Thanks for this spec. Here's a complete, runnable implementation in OCaml:

    type walker = WalkFn of (animal -> unit)
    and  jumper = JumpFn of (animal -> unit)
    and  swimmer = SwimFn of (animal -> unit)
    and  intoxicator = ToxicFn of (animal -> animal -> unit)
    and  animal = Animal of animal_data
    and  animal_data = {
      name: string;
      color: string;
      mutable walk: walker option;
      mutable jump: jumper option;
      mutable swim: swimmer option;
      mutable intoxicate: intoxicator option
    }

    let can_walk = function
      | Animal { walk = Some _ } -> true
      | _ -> false

    let walk animal =
      match animal with
      | Animal { walk = Some (WalkFn walk_fn) } -> walk_fn animal
      | _ -> invalid_arg "this animal can't walk"

    let default_walker = function
      | Animal { name; color } -> Printf.printf "the %s %s walks\n" color name

    let allow_to_walk (Animal data) =
      data.walk <- Some (WalkFn default_walker)

    (* --- more of the same for the other actions --- *)
    let can_jump = function
      | Animal { jump = Some _ } -> true
      | _ -> false

    let jump animal =
      match animal with
      | Animal { jump = Some (JumpFn jump_fn) } -> jump_fn animal
      | _ -> invalid_arg "this animal can't jump"

    let default_jumper = function
      | Animal { name; color } -> Printf.printf "the %s %s jumps\n" color name

    let allow_to_jump (Animal data) =
      data.jump <- Some (JumpFn default_jumper)

    let can_swim = function
      | Animal { swim = Some _ } -> true
      | _ -> false

    let swim animal =
      match animal with
      | Animal { swim = Some (SwimFn swim_fn) } -> swim_fn animal
      | _ -> invalid_arg "this animal can't swim"

    let default_swimmer = function
      | Animal { name; color } -> Printf.printf "the %s %s swims\n" color name

    let allow_to_swim (Animal data) =
      data.swim <- Some (SwimFn default_swimmer)

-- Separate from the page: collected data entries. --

-- ==== Sys2Proof/Laws/Ops.lean ====
section
/-! SUPPORT. What the shared operations over memory, mix-buffer slots and channels do, said once. -/

namespace Sys2Proof.Machine

/-! ### Sparse storage -/

section Sparse
variable {α : Type}

/-- Read after write, at every index and of every list. -/
theorem sparseGet_sparseSet (m : List (Nat × α)) (a c : Nat) (v : α) :
    sparseGet (sparseSet m a v) c = if c = a then some v else sparseGet m c := by
  by_cases h : c = a
  · subst h
    rw [if_pos rfl]
    induction m with
    | nil => simp [sparseSet, sparseGet]
    | cons x t ih =>
      unfold sparseSet
      split
      · simp [sparseGet]
      · split
        · simp [sparseGet]
        · rename_i hne
          simp [sparseGet, Ne.symm hne, ih]
  · rw [if_neg h]
    induction m with
    | nil => simp [sparseSet, sparseGet, Ne.symm h]
    | cons x t ih =>
      unfold sparseSet
      split
      · simp [sparseGet, Ne.symm h]
      · split
        · rename_i heq
          simp [sparseGet, Ne.symm h, ← heq]
        · simp [sparseGet, ih]

@[simp] theorem sparseGet_sparseSet_self (m : List (Nat × α)) (a : Nat) (v : α) :
    sparseGet (sparseSet m a v) a = some v := by simp [sparseGet_sparseSet]

theorem sparseGet_sparseSet_ne (m : List (Nat × α)) {a c : Nat} (v : α) (h : c ≠ a) :
    sparseGet (sparseSet m a v) c = sparseGet m c := by simp [sparseGet_sparseSet, h]

theorem mem_sparseSet {m : List (Nat × α)} {a : Nat} {v : α} {x : Nat × α}
    (h : x ∈ sparseSet m a v) : x = (a, v) ∨ x ∈ m := by
  induction m with
  | nil => simpa [sparseSet] using h
  | cons y t ih =>
    obtain ⟨b, w⟩ := y
    unfold sparseSet at h
    split at h
    · simpa using h
    · split at h
      · rcases List.mem_cons.mp h with h | h
        · exact .inl h
        · exact .inr (List.mem_cons_of_mem _ h)
      · rcases List.mem_cons.mp h with h | h
        · exact .inr (h ▸ List.mem_cons_self)
        · rcases ih h with h | h
          · exact .inl h
          · exact .inr (List.mem_cons_of_mem _ h)

/-- Every write keeps the canonical form. -/
theorem sparseSet_wf {bound : Nat} {m : List (Nat × α)} {a : Nat} (v : α) (h : SparseWf bound m) (ha : a < bound) :
    SparseWf bound (sparseSet m a v) := by
  refine ⟨?_, fun x hx => (mem_sparseSet hx).elim (fun e => e ▸ ha) (h.2 x)⟩
  obtain ⟨hs, -⟩ := h
  induction m with
  | nil => simp [sparseSet]
  | cons y t ih =>
    obtain ⟨b, w⟩ := y
    obtain ⟨hb, ht⟩ := List.pairwise_cons.mp hs
    unfold sparseSet
    split
    · rename_i hab
      refine List.pairwise_cons.mpr ⟨fun x hx => ?_, hs⟩
      rcases List.mem_cons.mp hx with rfl | hx
      · exact hab
      · exact Nat.lt_trans hab (hb x hx)
    · rename_i hab
      split
      · rename_i heq
        exact List.pairwise_cons.mpr ⟨fun x hx => heq ▸ hb x hx, ht⟩
      · rename_i hne
        refine List.pairwise_cons.mpr ⟨fun x hx => ?_, ih ht⟩
        rcases mem_sparseSet hx with rfl | hx
        · show b < a
          omega
        · exact hb x hx

end Sparse

/-! ### The Memory Source -/

theorem Memory.store_wf {m : Memory} (x : Store) (h : m.wf) : (m.store x).wf :=
  sparseSet_wf _ h x.addr.isLt

theorem Memory.storeAll_wf {m : Memory} (xs : List Store) (h : m.wf) : (m.storeAll xs).wf := by
  induction xs generalizing m with
  | nil => exact h
  | cons x t ih => exact ih (Memory.store_wf x h)

/-- What one platform turn can do (20_memory.md R74). -/
theorem platformTurn_cases (s : State) :
    s.platformTurn = s ∨
      (s.params.memStable = false ∧ ∃ xs rest, s.liveStores = xs :: rest ∧
        s.platformTurn = { s with mem := s.mem.storeAll xs, liveStores := rest }) := by
  unfold State.platformTurn
  split
  · exact .inl rfl
  · rename_i h
    split
    · exact .inl rfl
    · rename_i xs rest e
      exact .inr ⟨by simpa using h, xs, rest, e, rfl⟩

theorem platformTurn_of_stable {s : State} (h : s.params.memStable = true) : s.platformTurn = s := by
  simp [State.platformTurn, h]

/-- With a stable Memory Source a byte read returns the image's byte and changes the output ports only. -/
theorem readByte_of_stable {s : State} (h : s.params.memStable = true) (a : Word) :
    s.readByte a = s.mem.read a ∧ s.afterReadByte a = s.noteRead (.byte a) := by
  simp [State.readByte, State.afterReadByte, platformTurn_of_stable h]

theorem readHalf_of_stable {s : State} (h : s.params.memStable = true) (a : Word) :
    s.readHalf a = s.mem.readHalf a ∧ s.afterReadHalf a = s.noteRead (.half a) := by
  simp [State.readHalf, State.afterReadHalf, platformTurn_of_stable h]

/-- The little-endian halfword as a number (20_memory.md R63, R64). -/
theorem Memory.readHalf_toNat (m : Memory) (a : Word) :
    (m.readHalf a).toNat = (m.read (a + 1)).toNat * 256 + (m.read a).toNat := by
  have := (m.read a).isLt
  simp only [Memory.readHalf, BitVec.toNat_append]
  rw [Nat.shiftLeft_eq, Nat.mul_comm, ← Nat.two_pow_add_eq_or_of_lt this]

/-! ### Slots -/

@[simp] theorem noteSlotRead_of_some {s : State} {x : Nat} {v : Word} (h : sparseGet s.acc x = some v) :
    s.noteSlotRead x = s := by simp [State.noteSlotRead, h]

theorem slot_of_some {s : State} {x : Nat} {v : Word} (h : sparseGet s.acc x = some v) : s.slot x = v.toInt := by
  simp [State.slot, h]

/-- A slot always reads as an `i32`, a free one included. -/
theorem slot_bounds (s : State) (x : Nat) : -2147483648 ≤ s.slot x ∧ s.slot x ≤ 2147483647 := by
  have h1 := BitVec.le_toInt ((sparseGet s.acc x).getD (Config.freeSlot s.freeCount))
  have h2 := BitVec.toInt_lt (x := (sparseGet s.acc x).getD (Config.freeSlot s.freeCount))
  simp only [State.slot]
  omega

theorem fitsI32_iff {v : Int} : fitsI32 v = true ↔ -2147483648 ≤ v ∧ v ≤ 2147483647 := by simp [fitsI32]

theorem toInt_ofInt_of_fits {v : Int} (h : fitsI32 v = true) : (BitVec.ofInt 32 v).toInt = v := by
  obtain ⟨h1, h2⟩ := fitsI32_iff.mp h
  rw [BitVec.toInt_ofInt]
  unfold Int.bmod
  simp only [Nat.reducePow, Nat.cast_ofNat]
  omega

/-- Writing a slot with an `i32` value: that slot holds it, no other slot and no free value is touched. -/
theorem setSlot_of_fits {s : State} {x : Nat} {v : Int} (h : fitsI32 v = true) :
    s.setSlot x v = { s with acc := sparseSet s.acc x (BitVec.ofInt 32 v) } := by
  simp [State.setSlot, h]

/-- What a slot write does to the listing of the slots. -/
theorem setSlot_acc (s : State) (x y : Nat) (v : Int) :
    sparseGet (s.setSlot x v).acc y =
      if y = x then some (if fitsI32 v then BitVec.ofInt 32 v else Config.freeSlot s.freeCount)
      else sparseGet s.acc y := by
  unfold State.setSlot
  split <;> simp_all [sparseGet_sparseSet]

theorem setSlot_acc_ne (s : State) {x y : Nat} (v : Int) (h : y ≠ x) :
    sparseGet (s.setSlot x v).acc y = sparseGet s.acc y := by simp [setSlot_acc, h]

theorem updateSlot_acc_ne (s : State) {x y : Nat} (f : Int → Int) (h : y ≠ x) :
    sparseGet (s.updateSlot x f).acc y = sparseGet s.acc y := by simp [State.updateSlot, setSlot_acc, h]

/-- A slot update always leaves the slot written. -/
theorem updateSlot_acc_self (s : State) (x : Nat) (f : Int → Int) :
    ∃ v, sparseGet (s.updateSlot x f).acc x = some v ∧ (fitsI32 (f (s.slot x)) = true → v.toInt = f (s.slot x)) := by
  refine ⟨_, (setSlot_acc _ _ _ _).trans (if_pos rfl), fun h => ?_⟩
  rw [if_pos h, toInt_ofInt_of_fits h]

/-- What each slot operation changes: the slots and the count of free values. -/
theorem noteSlotRead_eq (s : State) (x : Nat) : ∃ k, s.noteSlotRead x = { s with freeCount := k } := by
  unfold State.noteSlotRead
  split
  · exact ⟨s.freeCount, rfl⟩
  · exact ⟨_, rfl⟩

theorem setSlot_eq (s : State) (x : Nat) (v : Int) : ∃ a k, s.setSlot x v = { s with acc := a, freeCount := k } := by
  unfold State.setSlot
  split
  · exact ⟨_, s.freeCount, rfl⟩
  · exact ⟨_, _, rfl⟩

theorem updateSlot_eq (s : State) (x : Nat) (f : Int → Int) :
    ∃ a k, s.updateSlot x f = { s with acc := a, freeCount := k } := by
  unfold State.updateSlot
  obtain ⟨k, e⟩ := noteSlotRead_eq s x
  rw [e]
  obtain ⟨a, k', e'⟩ := setSlot_eq { s with freeCount := k } x (f (s.slot x))
  exact ⟨a, k', e'⟩

@[simp] theorem slot_afterReadByte (s : State) (p : Word) (x : Nat) : (s.afterReadByte p).slot x = s.slot x := by
  simp [State.slot]

@[simp] theorem slot_afterReadHalf (s : State) (p : Word) (x : Nat) : (s.afterReadHalf p).slot x = s.slot x := by
  simp [State.slot]

theorem slot_setSlot_of_fits {s : State} {x : Nat} {v : Int} (h : fitsI32 v = true) : (s.setSlot x v).slot x = v := by
  simp [setSlot_of_fits h, State.slot, toInt_ofInt_of_fits h]

/-- A slot updated with an `i32` result holds it. -/
theorem slot_updateSlot_of_fits {s : State} {x : Nat} {f : Int → Int} (h : fitsI32 (f (s.slot x)) = true) :
    (s.updateSlot x f).slot x = f (s.slot x) := by
  unfold State.updateSlot
  exact slot_setSlot_of_fits h

/-- Updating a written slot with an `i32` result uses no free value. -/
theorem updateSlot_of_written {s : State} {x : Nat} {v : Word} {f : Int → Int} (hv : sparseGet s.acc x = some v)
    (hf : fitsI32 (f v.toInt) = true) :
    s.updateSlot x f = { s with acc := sparseSet s.acc x (BitVec.ofInt 32 (f v.toInt)) } := by
  simp [State.updateSlot, hv, slot_of_some hv, setSlot_of_fits hf]

theorem setSlot_wf {bound : Nat} {s : State} {x : Nat} (v : Int) (h : SparseWf bound s.acc) (hx : x < bound) :
    SparseWf bound (s.setSlot x v).acc := by
  unfold State.setSlot
  split <;> exact sparseSet_wf _ h hx

theorem updateSlot_wf {bound : Nat} {s : State} {x : Nat} (f : Int → Int) (h : SparseWf bound s.acc) (hx : x < bound) :
    SparseWf bound (s.updateSlot x f).acc := setSlot_wf _ (by simpa using h) hx

end Sys2Proof.Machine
end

    let can_intoxicate = function
      | Animal { intoxicate = Some _ } -> true
      | _ -> false

    let intoxicate animal victim =
      match animal with
      | Animal { intoxicate = Some (ToxicFn toxic_fn) } -> toxic_fn animal victim   
      | _ -> invalid_arg "this animal can't intoxicate"
  
    let default_intoxicator animal victim =
      match animal, victim with
      | Animal attacker, Animal victim ->
          Printf.printf "the %s %s poisons the %s %s\n"
            attacker.color attacker.name victim.color victim.name
  
    let allow_to_intoxicate (Animal data) =
      data.intoxicate <- Some (ToxicFn default_intoxicator)
    (* --- end of actions --- *)

    let create_frog () =
      Animal {
        name = "frog";
        color = "black";
        walk = None;
        jump = None;
        swim = None;
        intoxicate = None
      }

    let create_cow () =
      Animal {
        name = "cow";
        color = "green";
        walk = None;
        jump = None;
        swim = None;
        intoxicate = None
      }

    let story () =
      let frog = create_frog () in
      Printf.printf "newborn frog, can it walk? %s\n"
        (if can_walk frog then "yes" else "no");
      allow_to_walk frog;
      Printf.printf "and now, can it walk? %s\n"
        (if can_walk frog then "yes" else "no");
      walk frog;
      allow_to_swim frog;
      swim frog;
      allow_to_jump frog;
      jump frog;
      allow_to_intoxicate frog;
      intoxicate frog (create_cow ());
      Printf.printf "the end\n"

    (* now run all this *)
    let _ = story ()

And here's what it looks like when it's run:

    $ ocaml frog_story.ml 
    newborn frog, can it walk? no
    and now, can it walk? yes
    the black frog walks
    the black frog swims
    the black frog jumps
    the black frog poisons the green cow
    the end

It's true that the animal type must have types and fields for all possible actions an animal might ever take. It would be possible to compartmentalize things a bit more, maybe. But for a quick prototype this should work quite well, I think.

Use an Entity Component System (ECS).